> _What the exercise asks_
Look in the material below for the line holding "let i := ib w 43 43 = 1". Set it down exactly, with each later line up to and including the line holding "1 => decodeCtl w".

> _Given entries_

-- ==== Sys2Proof/Machine/BrushIsa.lean ====
section
/-! DEFINITION. The decoding of the Brush cores' 64-bit instructions (R402 to R406, R411). -/

namespace Sys2Proof.Machine

/-! ### Instructions (R402 to R406, R411) -/

/-- A decoded instruction. -/
inductive BInstr where
  /-- The MAC/ALU slot (OP, DST, SA, SB, BC), the memory slots (OP, REG, P, MODE) and the AU slot (OP, i, bits 5:0). -/
  | par (op dst sa sb bc : Nat) (ma mb : Nat × Nat × Nat × Nat) (au : Nat × Nat × Nat)
  | ctl (op cond rs imm : Nat)
  | scl (op rd rs : Nat) (i : Bool) (imm : Nat)
  | ftap (a p mode move : Nat)
deriving DecidableEq, Repr

/-- Bits hi:lo of a 64-bit instruction. -/
def ib (w hi lo : Nat) : Nat := w / 2 ^ lo % 2 ^ (hi - lo + 1)

/-- Whether an AU slot, a memory slot and a MAC/ALU slot are issued (R403, R404). -/
def auOk (au : Nat × Nat × Nat) : Bool := au.1 ≤ 4
def memOk (m : Nat × Nat × Nat × Nat) : Bool := m.1 = 0 || (m.1 ≤ 4 && m.2.2.2 ≤ 12)
def macOk (op dst sa bc : Nat) : Bool :=
  (op ≤ 0x0B || (0x10 ≤ op && op ≤ 0x1D)) && op ≠ 4 && (bc = 0 || 4 ≤ bc) &&
    ((op ∉ [1, 2, 3, 5, 6, 7, 0x0A, 0x0B]) || dst < 4) && ((op ∉ [8, 9, 0x0A, 0x0B]) || sa < 4)

/-- The parallel format. -/
def decodePar (w : Nat) : Option BInstr :=
  let op := ib w 61 56
  let dst := ib w 55 52
  let sa := ib w 51 48
  let bc := ib w 43 41
  let ma := (ib w 39 37, ib w 36 33, ib w 32 30, ib w 29 26)
  let mb := (ib w 25 23, ib w 22 19, ib w 18 16, ib w 15 12)
  let au := (ib w 11 9, ib w 8 6, ib w 5 0)
  if macOk op dst sa bc && ib w 40 40 = 0 && memOk ma && memOk mb && auOk au then some (.par op dst sa (ib w 47 44) bc ma mb au)
  else none

/-- The control format: COND of BRA, and 0 for every other. -/
def decodeCtl (w : Nat) : Option BInstr :=
  let op := ib w 61 56
  let cond := ib w 55 52
  let rs := ib w 51 46
  let imm := ib w 31 0
  if 1 ≤ op && op ≤ 0x0C && ib w 45 32 = 0 && (if op = 1 then cond ≤ 9 else cond = 0) &&
      ((op ≠ 4 && op ≠ 5) || imm / 2 ^ 31 = 0 || rs ≤ 53) then some (.ctl op cond rs imm)
  else none

/-- The scalar format: register codes are issued where the operation uses them as such. -/
def decodeScl (w : Nat) : Option BInstr :=
  let op := ib w 61 56
  let rd := ib w 55 50
  let rs := ib w 49 44
  let i := ib w 43 43 = 1
  let alu := inRange 0x08 0x11 op
  let okOp := alu || op ∈ [1, 2, 0x18, 0x19, 0x1A, 0x1B, 0x20, 0x21, 0x22, 0x23]
  let rdReg := op ≠ 0x21 && op ≠ 0x23
  let rsReg := op ∈ [2, 0x18, 0x19, 0x21, 0x23] || (alu && !i)
  if okOp && ib w 42 32 = 0 && (!rdReg || rd ≤ 53) && (!rsReg || rs ≤ 53) then some (.scl op rd rs i (ib w 31 0)) else none

/-- The special format: FTAP. -/
def decodeFtap (w : Nat) : Option BInstr :=
  if ib w 61 56 = 1 && ib w 42 0 = 0 && ib w 50 47 ≤ 12 then some (.ftap (ib w 55 54) (ib w 53 51) (ib w 50 47) (ib w 46 43))
  else none

/-- An instruction word; none where it is not issued or a reserved bit is set (R408). -/
def decodeBrush (w : Nat) : Option BInstr :=
  match ib w 63 62 with
  | 0 => decodePar w
  | 1 => decodeCtl w
  | 2 => decodeScl w
  | _ => decodeFtap w

/-- The operation of an instruction as a number: its MAC/ALU opcode, 0x100 + its scalar opcode, 0x200 + its control opcode, or
0x300 for FTAP. -/
def BInstr.row : BInstr → Nat
  | .par op .. => op
  | .scl op .. => 0x100 + op
  | .ctl op .. => 0x200 + op
  | .ftap .. => 0x300

/-- The instruction word at a PC (R402). -/
def Core.instrAt (c : Core) (k pc : Nat) : Nat := (c.imWord k (2 * (pc % 8192))).toNat + 2 ^ 32 * (c.imWord k (2 * (pc % 8192) + 1)).toNat

end Sys2Proof.Machine
end

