-- ==== Sys2Proof/Machine/Sha.lean ====
section
/-! DEFINITION. SHA-256 (FIPS 180-4), by which images are compared and checked (R498, R499). -/

namespace Sys2Proof.Machine

/-- The round constants. -/
def shaK1 : List Word := [0x428a2f98, 0x71374491, 0xb5c0fbcf, 0xe9b5dba5, 0x3956c25b, 0x59f111f1, 0x923f82a4, 0xab1c5ed5,
  0xd807aa98, 0x12835b01, 0x243185be, 0x550c7dc3, 0x72be5d74, 0x80deb1fe, 0x9bdc06a7, 0xc19bf174,
  0xe49b69c1, 0xefbe4786, 0x0fc19dc6, 0x240ca1cc, 0x2de92c6f, 0x4a7484aa, 0x5cb0a9dc, 0x76f988da,
  0x983e5152, 0xa831c66d, 0xb00327c8, 0xbf597fc7, 0xc6e00bf3, 0xd5a79147, 0x06ca6351, 0x14292967]
def shaK2 : List Word := [0x27b70a85, 0x2e1b2138, 0x4d2c6dfc, 0x53380d13, 0x650a7354, 0x766a0abb, 0x81c2c92e, 0x92722c85,
  0xa2bfe8a1, 0xa81a664b, 0xc24b8b70, 0xc76c51a3, 0xd192e819, 0xd6990624, 0xf40e3585, 0x106aa070,
  0x19a4c116, 0x1e376c08, 0x2748774c, 0x34b0bcb5, 0x391c0cb3, 0x4ed8aa4a, 0x5b9cca4f, 0x682e6ff3,
  0x748f82ee, 0x78a5636f, 0x84c87814, 0x8cc70208, 0x90befffa, 0xa4506ceb, 0xbef9a3f7, 0xc67178f2]
def shaK : List Word := shaK1 ++ shaK2

/-- The initial hash value. -/
def shaH0 : List Word := [0x6a09e667, 0xbb67ae85, 0x3c6ef372, 0xa54ff53a, 0x510e527f, 0x9b05688c, 0x1f83d9ab, 0x5be0cd19]

/-- Rotation to the right. -/
def rotr (w : Word) (n : Nat) : Word := w.rotateRight n

/-- The next word of the message schedule from the last sixteen, newest first. -/
def shaNext (l : List Word) : Word :=
  let w := fun (i : Nat) => l.getD (i - 1) 0
  let s0 := rotr (w 15) 7 ^^^ rotr (w 15) 18 ^^^ (w 15 >>> 3)
  let s1 := rotr (w 2) 17 ^^^ rotr (w 2) 19 ^^^ (w 2 >>> 10)
  w 16 + s0 + w 7 + s1

/-- The message schedule, newest word first, after n more words. -/
def shaSchedule : Nat → List Word → List Word
  | 0, l => l
  | n + 1, l => shaSchedule n (shaNext l :: l)

/-- One round on the eight working variables. -/
def shaRound (v : List Word) (kw : Word) : List Word :=
  match v with
  | [a, b, c, d, e, f, g, h] =>
    let t1 := h + (rotr e 6 ^^^ rotr e 11 ^^^ rotr e 25) + ((e &&& f) ^^^ (~~~e &&& g)) + kw
    let t2 := (rotr a 2 ^^^ rotr a 13 ^^^ rotr a 22) + ((a &&& b) ^^^ (a &&& c) ^^^ (b &&& c))
    [t1 + t2, a, b, c, d + t1, e, f, g]
  | v => v

/-- Big-endian words of a byte string. -/
def beWords : List Byte → List Word
  | a :: b :: c :: d :: t => .ofNat 32 (beNat [a, b, c, d]) :: beWords t
  | _ => []

/-- One block of 64 bytes into the hash value. -/
def shaBlock (h : List Word) (block : List Byte) : List Word :=
  let w := (shaSchedule 48 (beWords block).reverse).reverse
  let v := (shaK.zip w).foldl (fun v x => shaRound v (x.1 + x.2)) h
  (h.zip v).map fun x => x.1 + x.2

/-- The blocks of a padded message. -/
def shaBlocks : Nat → List Byte → List Word → List Word
  | 0, _, h => h
  | n + 1, l, h => shaBlocks n (l.drop 64) (shaBlock h (l.take 64))

/-- The digest of a byte string. -/
def sha256 (bs : List Byte) : List Byte :=
  let n := bs.length
  let pad := (119 - n % 64) % 64
  let msg := bs ++ [0x80] ++ List.replicate pad 0 ++ (leBytes 8 (8 * n)).reverse
  (shaBlocks (msg.length / 64) msg shaH0).flatMap fun w => (leBytes 4 w.toNat).reverse

end Sys2Proof.Machine
end

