-- ==== Sys2Proof/Machine/Hooks.lean ====
section
/-! DEFINITION. What events of the whole module do to the functions of each chapter. -/

namespace Sys2Proof.Machine

/-! ### Timed commands whose effect is scheduled -/

/-- The operation that a pending timed command stands for. -/
def Timed.tok (t : Timed) : Tok := { session := t.packet.session.toNat, seq := t.packet.seq, opcode := t.opcode }

/-- A pending swap is withdrawn, and a proposal whose swap it was stays staged (R151, R223). -/
def Core.dropSwap (c : Core) (q : Swap → Bool) : Core :=
  let c := if c.cal.swaps.any fun w => q w && decide (w.mask / 2 % 2 = 1) then c.surveyUnswapped else c
  { c with cal := { c.cal with swaps := c.cal.swaps.filter fun w => !q w } }.palShow

/-- A switch-over whose boundary has not come is given up: the ACTIVE module stays ACTIVE (R151, R476). -/
def Core.dropSwitch (c : Core) : Core :=
  match c.twin.switch with
  | some s =>
    if s.past then c
    else
      let c := { c with twin := { c.twin with switch := none } }
      if c.twinState = 5 then (c.setF F.TWIN_STATUS_STATE 2).txShowAll else c
  | none => c

/-- What a timed command has scheduled is taken back (R151). -/
def Core.undoTimed (c : Core) (t : Timed) : Core :=
  let ws := bytesWords (pkParams t.packet)
  let i := (ws.getD 0 0).toNat
  let b := t.boundary
  if !t.eager then c
  else if t.opcode = 0x0401 ∨ t.opcode = 0x0514 ∨ t.opcode = 0x0726 then c.dropSwap fun w => decide (w.tok = some t.tok)
  else if t.opcode = 0x0224 then
    let x := c.pair i
    if x.next.any fun y => decide (y.2.1 = b) then c.setPair i { x with next := none } else c
  else if t.opcode = 0x0226 then
    let x := c.mix i
    if x.next.any fun y => decide (y.2 = b) then c.setMix i { x with next := none } else c
  else if t.opcode = 0x0810 then
    { c with out := { c.out with mutes := c.out.mutes.filter fun q => decide (q.tok ≠ t.tok) } }
  else if t.opcode = 0x0520 then
    { c with arm := { c.arm with dpReqs := c.arm.dpReqs.filter fun q => decide (q.tok ≠ t.tok) } }
  else if t.opcode = 0x0530 then
    { c with arm := { c.arm with groupNext := c.arm.groupNext.filter fun q => decide (q.2.2.2 ≠ t.tok) } }.regroup b none
  else if t.opcode = 0x0610 then
    let x := c.rxStream i
    (c.setRxStream i { x with next := x.next.filter fun y => decide (y.2 ≠ b) }).regroup b none
  else if t.opcode = 0x0612 then
    let x := c.txStream i
    c.setTxStream i { x with next := x.next.filter fun y => decide (y.2 ≠ b) }
  else if t.opcode = 0x0701 then
    if c.survey.meas.any fun m => decide (m.tok = t.tok) then c.setMeas none else c
  else if t.opcode = 0x0905 then
    { c with brush := { c.brush with starts := c.brush.starts.filter fun x => !decide (x.1 = b ∧ x.2.1 = i) } }
  else if t.opcode = 0x0907 then
    let key := (ws.getD 1 0).toNat + 256 * i
    { c with brush := { c.brush with newBinds := c.brush.newBinds.filter fun x => !decide (x.1 = b ∧ x.2.1 = key) } }
  else if t.opcode = 0x0E82 then
    { c with health := { c.health with due := c.health.due.filter fun d => !decide (d.b = b ∧ d.cls = i) } }
  else if t.opcode = 0x0D02 then
    c.dropSwitch
  else c

/-- A pending timed command ends with ABORTED and changes nothing (R151). -/
def Core.abortTimed (c : Core) (t : Timed) : Core :=
  (({ c with host := { c.host with timed := c.host.timed.erase t } }).undoTimed t).notice t.tok .aborted []

/-- Changes that wait for a boundary and were not timed fall due when the media time moves. -/
def Core.dueNow (c : Core) : Core :=
  let pairs := c.mon.pairs.map fun x => (x.1, { x.2 with next := x.2.next.map fun y => (y.1, 0, y.2.2) })
  let mixes := c.mon.mixes.map fun x => (x.1, { x.2 with next := x.2.next.map fun y => (y.1, 0) })
  let rx := c.net.rx.map fun x => (x.1, { x.2 with next := x.2.next.map fun y => (y.1, 0) })
  let tx := c.net.tx.map fun x => (x.1, { x.2 with next := x.2.next.map fun y => (y.1, 0) })
  let due := c.health.due.map fun d => { d with b := 0 }
  { c with
    mon := { c.mon with pairs := pairs, mixes := mixes }
    out := { c.out with mutes := c.out.mutes.map fun q => { q with b := 0 } }
    arm := { c.arm with dpReqs := c.arm.dpReqs.map fun q => { q with b := 0 }
                        groupNext := c.arm.groupNext.map fun q => (0, q.2) }
    net := { c.net with rx := rx, tx := tx }
    brush := { c.brush with starts := c.brush.starts.map fun x => (0, x.2), newBinds := c.brush.newBinds.map fun x => (0, x.2) }
    health := { c.health with due := due } }

/-! ### Glazes and swaps (R220, R223) -/

/-- The words of a swap's notice: the status, B and the deferral flag (R226). -/
def swapWords (st : Status) (b : Nat) (deferred : Bool) : List Byte :=
  natBytes [statusCode st, b % 2 ^ 32, b / 2 ^ 32, b2n deferred]

/-- Step 4 of R220 for one Glaze: the former banks are released, SWAP_DONE is raised and the notice of OK goes out. -/
def Core.glazeOver (c : Core) (x : GlazeRun) : Core :=
  let c := { c with cal := { c.cal with glazes := c.cal.glazes.erase x } }.palShow
  let c := if x.mask / 2 % 2 = 1 then ({ c with out := { c.out with old := [] } }).surveyApplied x.b else c
  (c.raise F.CALIPER_INT_STATUS_SWAP_DONE).notice? x.tok .ok (swapWords .ok x.b x.deferred)

/-- The media time moves: a re-alignment, or a change of family, rate or mode (R151, R223, R442). -/
def Core.mediaJump (c : Core) : Core :=
  let c := (c.host.timed.foldl Core.abortTimed c).dropSwitch
  let l := c.cal.swaps
  let c := c.dropSwap fun _ => true
  let c := l.foldl (fun (c : Core) w => c.notice? w.tok .aborted (swapWords .aborted w.b w.deferred)) c
  (c.cal.glazes.foldl Core.glazeOver c).dueNow.mediaTasks

/-! ### The MEDIA domain -/

/-- The MEDIA domain restarts at block n: delay memory treats every earlier sample as zero, and biquad, FIR and Varnish
state is cleared (R83, R111, R238, R250, R267, R288, R319, R353, R384). -/
def Core.mediaRestart (c : Core) (n : Nat) : Core :=
  let c := { c with clk := { c.clk with zeroBefore := n } }.renderRestart.anchorGrid n
  let c := ((c.chainClear n).monitorRestart n).measureStop
  ((c.surveyBreak n).portsRestart n).streamsRestart n

/-- A stream that no longer fits the rate is disabled until it is defined again (R89). -/
def Core.dropStream (c : Core) (rx : Bool) (s : Nat) : Core :=
  let off := fun (d : List Nat) => d.set 1 (d.getD 1 0 / 2 * 2)
  if rx then
    let x := c.rxStream s
    let c := c.setRxStream s { x with next := x.next.filter fun y => !defEn y.1 || c.streamRange true y.1 }
    if defEn x.defn ∧ !c.streamRange true x.defn then
      (c.setRxStream s { c.rxStream s with defn := off x.defn, data := [], hold := none, cap := [] }).rxStart s c.now
    else c
  else
    let x := c.txStream s
    let c := c.setTxStream s { x with next := x.next.filter fun y => !defEn y.1 || c.streamRange false y.1 }
    if defEn x.defn ∧ !c.streamRange false x.defn then
      (c.setTxStream s { c.txStream s with defn := off x.defn }).txStart s c.now
    else c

> _Solution to this exercise_
  let i := ib w 43 43 = 1
  let alu := inRange 0x08 0x11 op
  let okOp := alu || op ∈ [1, 2, 0x18, 0x19, 0x1A, 0x1B, 0x20, 0x21, 0x22, 0x23]
  let rdReg := op ≠ 0x21 && op ≠ 0x23
  let rsReg := op ∈ [2, 0x18, 0x19, 0x21, 0x23] || (alu && !i)
  if okOp && ib w 42 32 = 0 && (!rdReg || rd ≤ 53) && (!rsReg || rs ≤ 53) then some (.scl op rd rs i (ib w 31 0)) else none

/-- The special format: FTAP. -/
def decodeFtap (w : Nat) : Option BInstr :=
  if ib w 61 56 = 1 && ib w 42 0 = 0 && ib w 50 47 ≤ 12 then some (.ftap (ib w 55 54) (ib w 53 51) (ib w 50 47) (ib w 46 43))
  else none

/-- An instruction word; none where it is not issued or a reserved bit is set (R408). -/
def decodeBrush (w : Nat) : Option BInstr :=
  match ib w 63 62 with
  | 0 => decodePar w
  | 1 => decodeCtl w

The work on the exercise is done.